From: Jason Dillaman <dillaman@redhat.com>
Date: Fri, 20 Mar 2020 16:59:14 +0000 (-0400)
Subject: rbd-mirror: leader watcher should not cancel get locker if locker is invalid
X-Git-Tag: v15.2.0~6^2
X-Git-Url: http://git-server-git.apps.pok.os.sepia.ceph.com/?a=commitdiff_plain;h=refs%2Fpull%2F34040%2Fhead;p=ceph.git

rbd-mirror: leader watcher should not cancel get locker if locker is invalid

When a new leader acquires the lock, it will send out a lock acquired
notification along with periodic heartbeats. The get locker will attempt to
run immediately, but if a heartbeat arrives before it executes the heartbeat
will cancel the timer and reschedule it for the future. This process repeats
for each periodic heartbeat and the locker is never re-read from the OSD.

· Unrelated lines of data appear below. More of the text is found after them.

-- ==== Sys2Proof/Laws/Display.lean ====
section
/-! SUPPORT. The display: what flipping one pixel does, and what the two loops of the rasteriser do to every pixel and to
the collision bit (spec/42_display.md R86, R87). Pixels are named by column `px` and row `py`. -/

namespace Sys2Proof.Machine

theorem Display.pixel_flip (d : Display) {k : Nat} (j : Nat) (hk : k < 2048) :
    (d.flip k).pixel j = (d.pixel j ^^ decide (j = k)) := by
  have hrow : k / dispW < 32 := by simp only [dispW]; omega
  unfold Display.pixel Display.flip
  by_cases hr : j / dispW = k / dispW
  · have hcol : j = k ↔ k % dispW = j % dispW := by simp only [dispW] at hr ⊢; omega
    have hlt : k % dispW < 64 := Nat.mod_lt _ (by decide)
    simp [hr, hrow, hcol, hlt, BitVec.getLsbD_twoPow]
  · have hne : j ≠ k := fun h => hr (by rw [h])
    simp [Ne.symm hr, hne]

@[simp] theorem Display.pixel_blank (k : Nat) : blankDisplay.pixel k = false := by
  unfold Display.pixel blankDisplay
  by_cases h : k / dispW < 32 <;> simp [h]

/-- Whether pixel `(px, py)` lies under a set bit among the columns `col .. col + n - 1` of sprite row `b` (R87). -/
def rowCovers (x0 y : Nat) (b : Byte) (col n px py : Nat) : Prop :=
  py = y ∧ x0 + col ≤ px ∧ px < x0 + col + n ∧ b.getLsbD (7 - (px - x0)) = true

theorem rowCovers_succ {x0 y : Nat} {b : Byte} {col n px py : Nat} :
    rowCovers x0 y b col (n + 1) px py ↔
      (py = y ∧ px = x0 + col ∧ b.getLsbD (7 - col) = true) ∨ rowCovers x0 y b (col + 1) n px py := by
  unfold rowCovers
  constructor
  · rintro ⟨h1, h2, h3, h4⟩
    by_cases h : px = x0 + col
    · subst h; exact .inl ⟨h1, rfl, by simpa using h4⟩
    · exact .inr ⟨h1, by omega, by omega, h4⟩
  · rintro (⟨h1, h2, h3⟩ | ⟨h1, h2, h3, h4⟩)
    · subst h2; exact ⟨h1, by omega, by omega, by simpa using h3⟩
    · exact ⟨h1, by omega, by omega, h4⟩

theorem Canvas.plot_pixel (c : Canvas) {k : Nat} (j : Nat) (hk : k < 2048) :
    (c.plot k).display.pixel j = (c.display.pixel j ^^ decide (j = k)) := Display.pixel_flip c.display j hk

/-- The column loop flips exactly the pixels under set bits. -/
theorem Canvas.drawRow_pixel {x0 y : Nat} {b : Byte} {col n : Nat} (c : Canvas) (hx : x0 + col + n ≤ 64) (hy : y < 32)
    {px py : Nat} (hpx : px < 64) :
    (Canvas.drawRow x0 y b col n c).display.pixel (py * 64 + px) = true ↔
      ¬(c.display.pixel (py * 64 + px) = true ↔ rowCovers x0 y b col n px py) := by
  induction n generalizing col c with
  | zero =>
    have : ¬rowCovers x0 y b col 0 px py := by unfold rowCovers; omega
    simp [Canvas.drawRow, this]
  | succ n ih =>
    rw [Canvas.drawRow, ih _ (by omega), rowCovers_succ]
    by_cases hb : b.getLsbD (7 - col) = true
    · rw [if_pos hb, Canvas.plot_pixel _ _ (by simp only [dispW]; omega)]
      by_cases hp : py = y ∧ px = x0 + col
      · obtain ⟨rfl, rfl⟩ := hp
        have hnot : ¬rowCovers x0 py b (col + 1) n (x0 + col) py := by unfold rowCovers; omega
        simp [hb, hnot, dispW]
      · have hne : py * 64 + px ≠ y * dispW + (x0 + col) := by simp only [dispW]; omega
        simp only [hne, decide_false, Bool.xor_false]
        tauto
    · rw [if_neg hb]
      simp [hb]

/-- The column loop notes a collision exactly when a set bit lies on a set pixel. -/
theorem Canvas.drawRow_collision {x0 y : Nat} {b : Byte} {col n : Nat} (c : Canvas) (hx : x0 + col + n ≤ 64)
    (hy : y < 32) :
    (Canvas.drawRow x0 y b col n c).collision = true ↔
      c.collision = true ∨ ∃ px, px < 64 ∧ rowCovers x0 y b col n px y ∧ c.display.pixel (y * 64 + px) = true := by
  induction n generalizing col c with
  | zero =>
    have : ∀ px, ¬rowCovers x0 y b col 0 px y := by intro px; unfold rowCovers; omega
    simp [Canvas.drawRow, this]
  | succ n ih =>
    rw [Canvas.drawRow, ih _ (by omega)]
    by_cases hb : b.getLsbD (7 - col) = true
    · rw [if_pos hb]
      have hpix : ∀ px, rowCovers x0 y b (col + 1) n px y →
          (c.plot (y * dispW + (x0 + col))).display.pixel (y * 64 + px) = c.display.pixel (y * 64 + px) := by
        intro px h
        have hne : y * 64 + px ≠ y * dispW + (x0 + col) := by
          have := h.2.1; simp only [dispW]; omega
        rw [Canvas.plot_pixel _ _ (by simp only [dispW]; omega), decide_eq_false hne, Bool.xor_false]
      have hcol : (c.plot (y * dispW + (x0 + col))).collision =
          (c.collision || c.display.pixel (y * 64 + (x0 + col))) := rfl
      rw [hcol, Bool.or_eq_true]
      constructor
      · rintro ((h | h) | ⟨px, h1, h2, h3⟩)
        · exact .inl h
        · exact .inr ⟨x0 + col, by omega, rowCovers_succ.2 (.inl ⟨rfl, rfl, hb⟩), h⟩
        · exact .inr ⟨px, h1, rowCovers_succ.2 (.inr h2), by rwa [hpix px h2] at h3⟩
      · rintro (h | ⟨px, h1, h2, h3⟩)
        · exact .inl (.inl h)
        · rcases rowCovers_succ.1 h2 with ⟨-, rfl, -⟩ | h2
          · exact .inl (.inr h3)
          · exact .inr ⟨px, h1, h2, by rwa [hpix px h2]⟩
    · rw [if_neg hb]
      have : ∀ px, rowCovers x0 y b col (n + 1) px y ↔ rowCovers x0 y b (col + 1) n px y := by
        intro px; rw [rowCovers_succ]; simp [hb]
      simp only [this]

/-- Whether pixel `(px, py)` lies under a set bit of the sprite rows `bs`, the first on display row `y` (R87). -/
def rowsCover (x0 cols y : Nat) (bs : List Byte) (px py : Nat) : Prop :=
  y ≤ py ∧ py < y + bs.length ∧ x0 ≤ px ∧ px < x0 + cols ∧ (bs.getD (py - y) 0).getLsbD (7 - (px - x0)) = true

theorem rowsCover_cons {x0 cols y : Nat} {b : Byte} {bs : List Byte} {px py : Nat} :
    rowsCover x0 cols y (b :: bs) px py ↔ rowCovers x0 y b 0 cols px py ∨ rowsCover x0 cols (y + 1) bs px py := by
  unfold rowsCover rowCovers
  rcases Nat.lt_trichotomy py y with h | h | h
  · constructor
    · rintro ⟨h1, -⟩; omega
    · rintro (⟨h1, -⟩ | ⟨h1, -⟩) <;> omega
  · subst h
    simp
  · obtain ⟨d, rfl⟩ := Nat.exists_eq_add_of_lt h
    have e1 : y + d + 1 - y = d + 1 := by omega
    have e2 : y + d + 1 - (y + 1) = d := by omega
    rw [e1, e2, List.getD_cons_succ, List.length_cons]
    constructor
    · rintro ⟨-, h2, h3, h4, h5⟩; exact .inr ⟨by omega, by omega, h3, h4, h5⟩
    · rintro (⟨h1, -⟩ | ⟨h1, h2, h3, h4, h5⟩)
      · omega
      · exact ⟨by omega, by omega, h3, h4, h5⟩

theorem rowsCover_nil {x0 cols y px py : Nat} : ¬rowsCover x0 cols y [] px py := by
  unfold rowsCover; simp only [List.length_nil]; omega

/-- The row loop flips exactly the pixels under set bits. -/
theorem Canvas.drawRows_pixel {x0 cols y : Nat} {bs : List Byte} (c : Canvas) (hx : x0 + cols ≤ 64)
    (hy : y + bs.length ≤ 32) {px py : Nat} (hpx : px < 64) :
    (Canvas.drawRows x0 cols y bs c).display.pixel (py * 64 + px) = true ↔
      ¬(c.display.pixel (py * 64 + px) = true ↔ rowsCover x0 cols y bs px py) := by
  induction bs generalizing y c with
  | nil => simp [Canvas.drawRows, rowsCover_nil]
  | cons b bs ih =>
    simp only [List.length_cons] at hy
    rw [Canvas.drawRows, ih _ (by omega), Canvas.drawRow_pixel c (by omega) (by omega) hpx, rowsCover_cons]
    have hex : ¬(rowCovers x0 y b 0 cols px py ∧ rowsCover x0 cols (y + 1) bs px py) := by
      rintro ⟨⟨h1, -⟩, ⟨h2, -⟩⟩; omega
    tauto

/-- The row loop notes a collision exactly when a set bit lies on a set pixel. -/
theorem Canvas.drawRows_collision {x0 cols y : Nat} {bs : List Byte} (c : Canvas) (hx : x0 + cols ≤ 64)
    (hy : y + bs.length ≤ 32) :
    (Canvas.drawRows x0 cols y bs c).collision = true ↔
      c.collision = true ∨
        ∃ px py, px < 64 ∧ py < 32 ∧ rowsCover x0 cols y bs px py ∧ c.display.pixel (py * 64 + px) = true := by
  induction bs generalizing y c with
  | nil => simp [Canvas.drawRows, rowsCover_nil]
  | cons b bs ih =>
    simp only [List.length_cons] at hy
    rw [Canvas.drawRows, ih _ (by omega), Canvas.drawRow_collision c (by omega) (by omega)]
    have hpix : ∀ px py, px < 64 → rowsCover x0 cols (y + 1) bs px py →
        ((Canvas.drawRow x0 y b 0 cols c).display.pixel (py * 64 + px) = true ↔
          c.display.pixel (py * 64 + px) = true) := by
      intro px py hpx h
      have hnot : ¬rowCovers x0 y b 0 cols px py := by have := h.1; unfold rowCovers; omega
      rw [Canvas.drawRow_pixel c (by omega) (by omega) hpx]
      tauto
    constructor
    · rintro ((h | ⟨px, h1, h2, h3⟩) | ⟨px, py, h1, h2, h3, h4⟩)
      · exact .inl h
      · exact .inr ⟨px, y, h1, by omega, rowsCover_cons.2 (.inl h2), h3⟩
      · exact .inr ⟨px, py, h1, h2, rowsCover_cons.2 (.inr h3), (hpix px py h1 h3).1 h4⟩
    · rintro (h | ⟨px, py, h1, h2, h3, h4⟩)
      · exact .inl (.inl h)
      · rcases rowsCover_cons.1 h3 with h3 | h3
        · have : py = y := h3.1
          subst this
          exact .inl (.inr ⟨px, h1, h3, h4⟩)
        · exact .inr ⟨px, py, h1, h2, h3, (hpix px py h1 h3).2 h4⟩

/-- Two displays that agree on every pixel are equal data. -/
theorem Display.ext_pixel {d e : Display} (h : ∀ px py, px < 64 → py < 32 → d.pixel (py * 64 + px) = e.pixel (py * 64 + px)) :
    d = e := by
  apply Vector.ext
  intro i hi
  apply BitVec.eq_of_getLsbD_eq
  intro j hj
  have := h j i hj hi
  unfold Display.pixel at this
  have e1 : (i * 64 + j) / dispW = i := by simp only [dispW]; omega
  have e2 : (i * 64 + j) % dispW = j := by simp only [dispW]; omega
  simpa [e1, e2, hi] using this

end Sys2Proof.Machine
end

This is an issue only for namespace replayers due to the delayed fashion in
which the leader instance id is retrieved.

Signed-off-by: Jason Dillaman <dillaman@redhat.com>
---

diff --git a/src/tools/rbd_mirror/LeaderWatcher.cc b/src/tools/rbd_mirror/LeaderWatcher.cc
index 1581319219d..ae705e3c5e2 100644
--- a/src/tools/rbd_mirror/LeaderWatcher.cc
+++ b/src/tools/rbd_mirror/LeaderWatcher.cc
@@ -946,7 +946,7 @@ void LeaderWatcher<I>::handle_heartbeat(Context *on_notify_ack) {
     std::scoped_lock locker{m_threads->timer_lock, m_lock};
     if (is_leader(m_lock)) {
       dout(5) << "got another leader heartbeat, ignoring" << dendl;
-    } else {
+    } else if (!m_locker.cookie.empty()) {
       cancel_timer_task();
       m_acquire_attempts = 0;
       schedule_acquire_leader_lock(1);